DATA PROVIDED section start

@[simp] theorem State.setMarch_fields (s : State) (k : Nat) (x : March) :
    (s.setMarch k x).pending = s.pending ∧ (s.setMarch k x).regs = s.regs ∧ (s.setMarch k x).mem = s.mem
    ∧ (s.setMarch k x).marks = s.marks ∧ (s.setMarch k x).flaws = s.flaws ∧ (s.setMarch k x).flash = s.flash
    ∧ (s.setMarch k x).cards = s.cards ∧ (s.setMarch k x).sram = s.sram ∧ (s.setMarch k x).mode = s.mode
    ∧ (s.setMarch k x).plan = s.plan ∧ (s.setMarch k x).staged = s.staged ∧ (s.setMarch k x).links = s.links
    ∧ (s.setMarch k x).fns = s.fns ∧ (s.setMarch k x).perst = s.perst ∧ (s.setMarch k x).armed = s.armed
    ∧ (s.setMarch k x).railsIn = s.railsIn ∧ (s.setMarch k x).wakePin = s.wakePin ∧ (s.setMarch k x).cores = s.cores
    ∧ (s.setMarch k x).heads = s.heads ∧ (s.setMarch k x).journals = s.journals ∧ (s.setMarch k x).jm = s.jm
    ∧ (s.setMarch k x).badEngines = s.badEngines ∧ (s.setMarch k x).badUnits = s.badUnits ∧ (s.setMarch k x).ringCache = s.ringCache
    ∧ (s.setMarch k x).ringNow = s.ringNow ∧ (s.setMarch k x).turns = s.turns ∧ (s.setMarch k x).blks = s.blks
    ∧ (s.setMarch k x).chans = s.chans ∧ (s.setMarch k x).rot = s.rot ∧ (s.setMarch k x).scrubPos = s.scrubPos
    ∧ (s.setMarch k x).watches = s.watches ∧ (s.setMarch k x).retired = s.retired ∧ (s.setMarch k x).retiring = s.retiring
    ∧ (s.setMarch k x).ueSeen = s.ueSeen ∧ (s.setMarch k x).tb = s.tb ∧ (s.setMarch k x).tbLf = s.tbLf
    ∧ (s.setMarch k x).tbStepNo = s.tbStepNo ∧ (s.setMarch k x).snaps = s.snaps ∧ (s.setMarch k x).cmps = s.cmps
    ∧ (s.setMarch k x).caps = s.caps ∧ (s.setMarch k x).bells = s.bells ∧ (s.setMarch k x).routes = s.routes
    ∧ (s.setMarch k x).fired = s.fired ∧ (s.setMarch k x).srcs = s.srcs ∧ (s.setMarch k x).pins = s.pins
    ∧ (s.setMarch k x).sers = s.sers ∧ (s.setMarch k x).qds = s.qds ∧ (s.setMarch k x).mxs = s.mxs ∧ (s.setMarch k x).mtrs = s.mtrs
    ∧ (s.setMarch k x).audio = s.audio ∧ (s.setMarch k x).tally = s.tally ∧ (s.setMarch k x).sense = s.sense
    ∧ (s.setMarch k x).stormLimit = s.stormLimit ∧ (s.setMarch k x).clerkRestarts = s.clerkRestarts
    ∧ (s.setMarch k x).clerkUp = s.clerkUp ∧ (s.setMarch k x).bootTb = s.bootTb ∧ (s.setMarch k x).slot = s.slot
    ∧ (s.setMarch k x).serviceAsk = s.serviceAsk ∧ (s.setMarch k x).unverified = s.unverified ∧ (s.setMarch k x).warm = s.warm
    ∧ (s.setMarch k x).ran = s.ran ∧ (s.setMarch k x).badCores = s.badCores ∧ (s.setMarch k x).badHeads = s.badHeads
    ∧ (s.setMarch k x).badBanks = s.badBanks ∧ (s.setMarch k x).badLanes = s.badLanes ∧ (s.setMarch k x).ordered = s.ordered
    ∧ (s.setMarch k x).openFills = s.openFills ∧ (s.setMarch k x).straps = s.straps ∧ (s.setMarch k x).bootLog = s.bootLog
    ∧ (s.setMarch k x).settings = s.settings ∧ (s.setMarch k x).closing = s.closing ∧ (s.setMarch k x).closingNo = s.closingNo
    ∧ (s.setMarch k x).closeStep = s.closeStep ∧ (s.setMarch k x).dozeAsk = s.dozeAsk ∧ (s.setMarch k x).dozeHeads = s.dozeHeads
    ∧ (s.setMarch k x).dozePaused = s.dozePaused ∧ (s.setMarch k x).wakeAsk = s.wakeAsk ∧ (s.setMarch k x).after = s.after
    ∧ (s.setMarch k x).testBy = s.testBy ∧ (s.setMarch k x).port = s.port ∧ (s.setMarch k x).sent = s.sent
    ∧ (s.setMarch k x).free = s.free := by
  and_intros <;> rfl

@[simp] theorem State.setMarch_tables (s : State) (k : Nat) (x : March) :
    (∀ i, (s.setMarch k x).rd i = s.rd i) ∧ (∀ i, (s.setMarch k x).byte i = s.byte i) ∧ (∀ i, (s.setMarch k x).core i = s.core i)
    ∧ (∀ i, (s.setMarch k x).head i = s.head i) ∧ (∀ i, (s.setMarch k x).journal i = s.journal i)
    ∧ (∀ i, (s.setMarch k x).link i = s.link i) ∧ (∀ i, (s.setMarch k x).fn i = s.fn i) ∧ (∀ i, (s.setMarch k x).blk i = s.blk i)
    ∧ (∀ i, (s.setMarch k x).chan i = s.chan i) ∧ (∀ i, (s.setMarch k x).cmp i = s.cmp i) ∧ (∀ i, (s.setMarch k x).cap i = s.cap i)
    ∧ (∀ i, (s.setMarch k x).bell i = s.bell i) ∧ (∀ i, (s.setMarch k x).src i = s.src i) ∧ (∀ i, (s.setMarch k x).pin i = s.pin i)
    ∧ (∀ i, (s.setMarch k x).ser i = s.ser i) ∧ (∀ i, (s.setMarch k x).qd i = s.qd i) ∧ (∀ i, (s.setMarch k x).mx i = s.mx i)
    ∧ (∀ i, (s.setMarch k x).mtr i = s.mtr i) ∧ (∀ i, (s.setMarch k x).cached i = s.cached i)
    ∧ (∀ i, (s.setMarch k x).voice i = s.voice i) ∧ (∀ i, (s.setMarch k x).turn i = s.turn i) := by
  and_intros <;> exact fun _ => rfl

@[simp] theorem State.setCmp_fields (s : State) (k : Nat) (x : Cmp) :
    (s.setCmp k x).pending = s.pending ∧ (s.setCmp k x).regs = s.regs ∧ (s.setCmp k x).mem = s.mem ∧ (s.setCmp k x).marks = s.marks
    ∧ (s.setCmp k x).flaws = s.flaws ∧ (s.setCmp k x).flash = s.flash ∧ (s.setCmp k x).cards = s.cards ∧ (s.setCmp k x).sram = s.sram
    ∧ (s.setCmp k x).mode = s.mode ∧ (s.setCmp k x).plan = s.plan ∧ (s.setCmp k x).staged = s.staged ∧ (s.setCmp k x).links = s.links
    ∧ (s.setCmp k x).fns = s.fns ∧ (s.setCmp k x).perst = s.perst ∧ (s.setCmp k x).armed = s.armed ∧ (s.setCmp k x).railsIn = s.railsIn
    ∧ (s.setCmp k x).wakePin = s.wakePin ∧ (s.setCmp k x).cores = s.cores ∧ (s.setCmp k x).heads = s.heads
    ∧ (s.setCmp k x).journals = s.journals ∧ (s.setCmp k x).jm = s.jm ∧ (s.setCmp k x).badEngines = s.badEngines
    ∧ (s.setCmp k x).badUnits = s.badUnits ∧ (s.setCmp k x).ringCache = s.ringCache ∧ (s.setCmp k x).ringNow = s.ringNow
    ∧ (s.setCmp k x).turns = s.turns ∧ (s.setCmp k x).blks = s.blks ∧ (s.setCmp k x).chans = s.chans
    ∧ (s.setCmp k x).marches = s.marches ∧ (s.setCmp k x).rot = s.rot ∧ (s.setCmp k x).scrubPos = s.scrubPos
    ∧ (s.setCmp k x).watches = s.watches ∧ (s.setCmp k x).retired = s.retired ∧ (s.setCmp k x).retiring = s.retiring
    ∧ (s.setCmp k x).ueSeen = s.ueSeen ∧ (s.setCmp k x).tb = s.tb ∧ (s.setCmp k x).tbLf = s.tbLf ∧ (s.setCmp k x).tbStepNo = s.tbStepNo
    ∧ (s.setCmp k x).snaps = s.snaps ∧ (s.setCmp k x).caps = s.caps ∧ (s.setCmp k x).bells = s.bells ∧ (s.setCmp k x).routes = s.routes
    ∧ (s.setCmp k x).fired = s.fired ∧ (s.setCmp k x).srcs = s.srcs ∧ (s.setCmp k x).pins = s.pins ∧ (s.setCmp k x).sers = s.sers
    ∧ (s.setCmp k x).qds = s.qds ∧ (s.setCmp k x).mxs = s.mxs ∧ (s.setCmp k x).mtrs = s.mtrs ∧ (s.setCmp k x).audio = s.audio
    ∧ (s.setCmp k x).tally = s.tally ∧ (s.setCmp k x).sense = s.sense ∧ (s.setCmp k x).stormLimit = s.stormLimit
    ∧ (s.setCmp k x).clerkRestarts = s.clerkRestarts ∧ (s.setCmp k x).clerkUp = s.clerkUp ∧ (s.setCmp k x).bootTb = s.bootTb
    ∧ (s.setCmp k x).slot = s.slot ∧ (s.setCmp k x).serviceAsk = s.serviceAsk ∧ (s.setCmp k x).unverified = s.unverified
    ∧ (s.setCmp k x).warm = s.warm ∧ (s.setCmp k x).ran = s.ran ∧ (s.setCmp k x).badCores = s.badCores
    ∧ (s.setCmp k x).badHeads = s.badHeads ∧ (s.setCmp k x).badBanks = s.badBanks ∧ (s.setCmp k x).badLanes = s.badLanes
    ∧ (s.setCmp k x).ordered = s.ordered ∧ (s.setCmp k x).openFills = s.openFills ∧ (s.setCmp k x).straps = s.straps
    ∧ (s.setCmp k x).bootLog = s.bootLog ∧ (s.setCmp k x).settings = s.settings ∧ (s.setCmp k x).closing = s.closing
    ∧ (s.setCmp k x).closingNo = s.closingNo ∧ (s.setCmp k x).closeStep = s.closeStep ∧ (s.setCmp k x).dozeAsk = s.dozeAsk
    ∧ (s.setCmp k x).dozeHeads = s.dozeHeads ∧ (s.setCmp k x).dozePaused = s.dozePaused ∧ (s.setCmp k x).wakeAsk = s.wakeAsk
    ∧ (s.setCmp k x).after = s.after ∧ (s.setCmp k x).testBy = s.testBy ∧ (s.setCmp k x).port = s.port ∧ (s.setCmp k x).sent = s.sent
    ∧ (s.setCmp k x).free = s.free := by
  and_intros <;> rfl

@[simp] theorem State.setCmp_tables (s : State) (k : Nat) (x : Cmp) :
    (∀ i, (s.setCmp k x).rd i = s.rd i) ∧ (∀ i, (s.setCmp k x).byte i = s.byte i) ∧ (∀ i, (s.setCmp k x).core i = s.core i)
    ∧ (∀ i, (s.setCmp k x).head i = s.head i) ∧ (∀ i, (s.setCmp k x).journal i = s.journal i) ∧ (∀ i, (s.setCmp k x).link i = s.link i)
    ∧ (∀ i, (s.setCmp k x).fn i = s.fn i) ∧ (∀ i, (s.setCmp k x).blk i = s.blk i) ∧ (∀ i, (s.setCmp k x).chan i = s.chan i)
    ∧ (∀ i, (s.setCmp k x).march i = s.march i) ∧ (∀ i, (s.setCmp k x).cap i = s.cap i) ∧ (∀ i, (s.setCmp k x).bell i = s.bell i)
    ∧ (∀ i, (s.setCmp k x).src i = s.src i) ∧ (∀ i, (s.setCmp k x).pin i = s.pin i) ∧ (∀ i, (s.setCmp k x).ser i = s.ser i)
    ∧ (∀ i, (s.setCmp k x).qd i = s.qd i) ∧ (∀ i, (s.setCmp k x).mx i = s.mx i) ∧ (∀ i, (s.setCmp k x).mtr i = s.mtr i)
    ∧ (∀ i, (s.setCmp k x).cached i = s.cached i) ∧ (∀ i, (s.setCmp k x).voice i = s.voice i) ∧ (∀ i, (s.setCmp k x).turn i = s.turn i) := by
  and_intros <;> exact fun _ => rfl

DATA PROVIDED section end

*TASK GOAL*:
From the data above, output exactly the lines between the one containing "(∀ i, (s.setMarch k x).rd" and the one containing "(s.setMarch k x).pin i = s.pin i)", counting both of them.

*RESULT FOR THIS EXERCISE*:
    (∀ i, (s.setMarch k x).rd i = s.rd i) ∧ (∀ i, (s.setMarch k x).byte i = s.byte i) ∧ (∀ i, (s.setMarch k x).core i = s.core i)
    ∧ (∀ i, (s.setMarch k x).head i = s.head i) ∧ (∀ i, (s.setMarch k x).journal i = s.journal i)
    ∧ (∀ i, (s.setMarch k x).link i = s.link i) ∧ (∀ i, (s.setMarch k x).fn i = s.fn i) ∧ (∀ i, (s.setMarch k x).blk i = s.blk i)
    ∧ (∀ i, (s.setMarch k x).chan i = s.chan i) ∧ (∀ i, (s.setMarch k x).cmp i = s.cmp i) ∧ (∀ i, (s.setMarch k x).cap i = s.cap i)
    ∧ (∀ i, (s.setMarch k x).bell i = s.bell i) ∧ (∀ i, (s.setMarch k x).src i = s.src i) ∧ (∀ i, (s.setMarch k x).pin i = s.pin i)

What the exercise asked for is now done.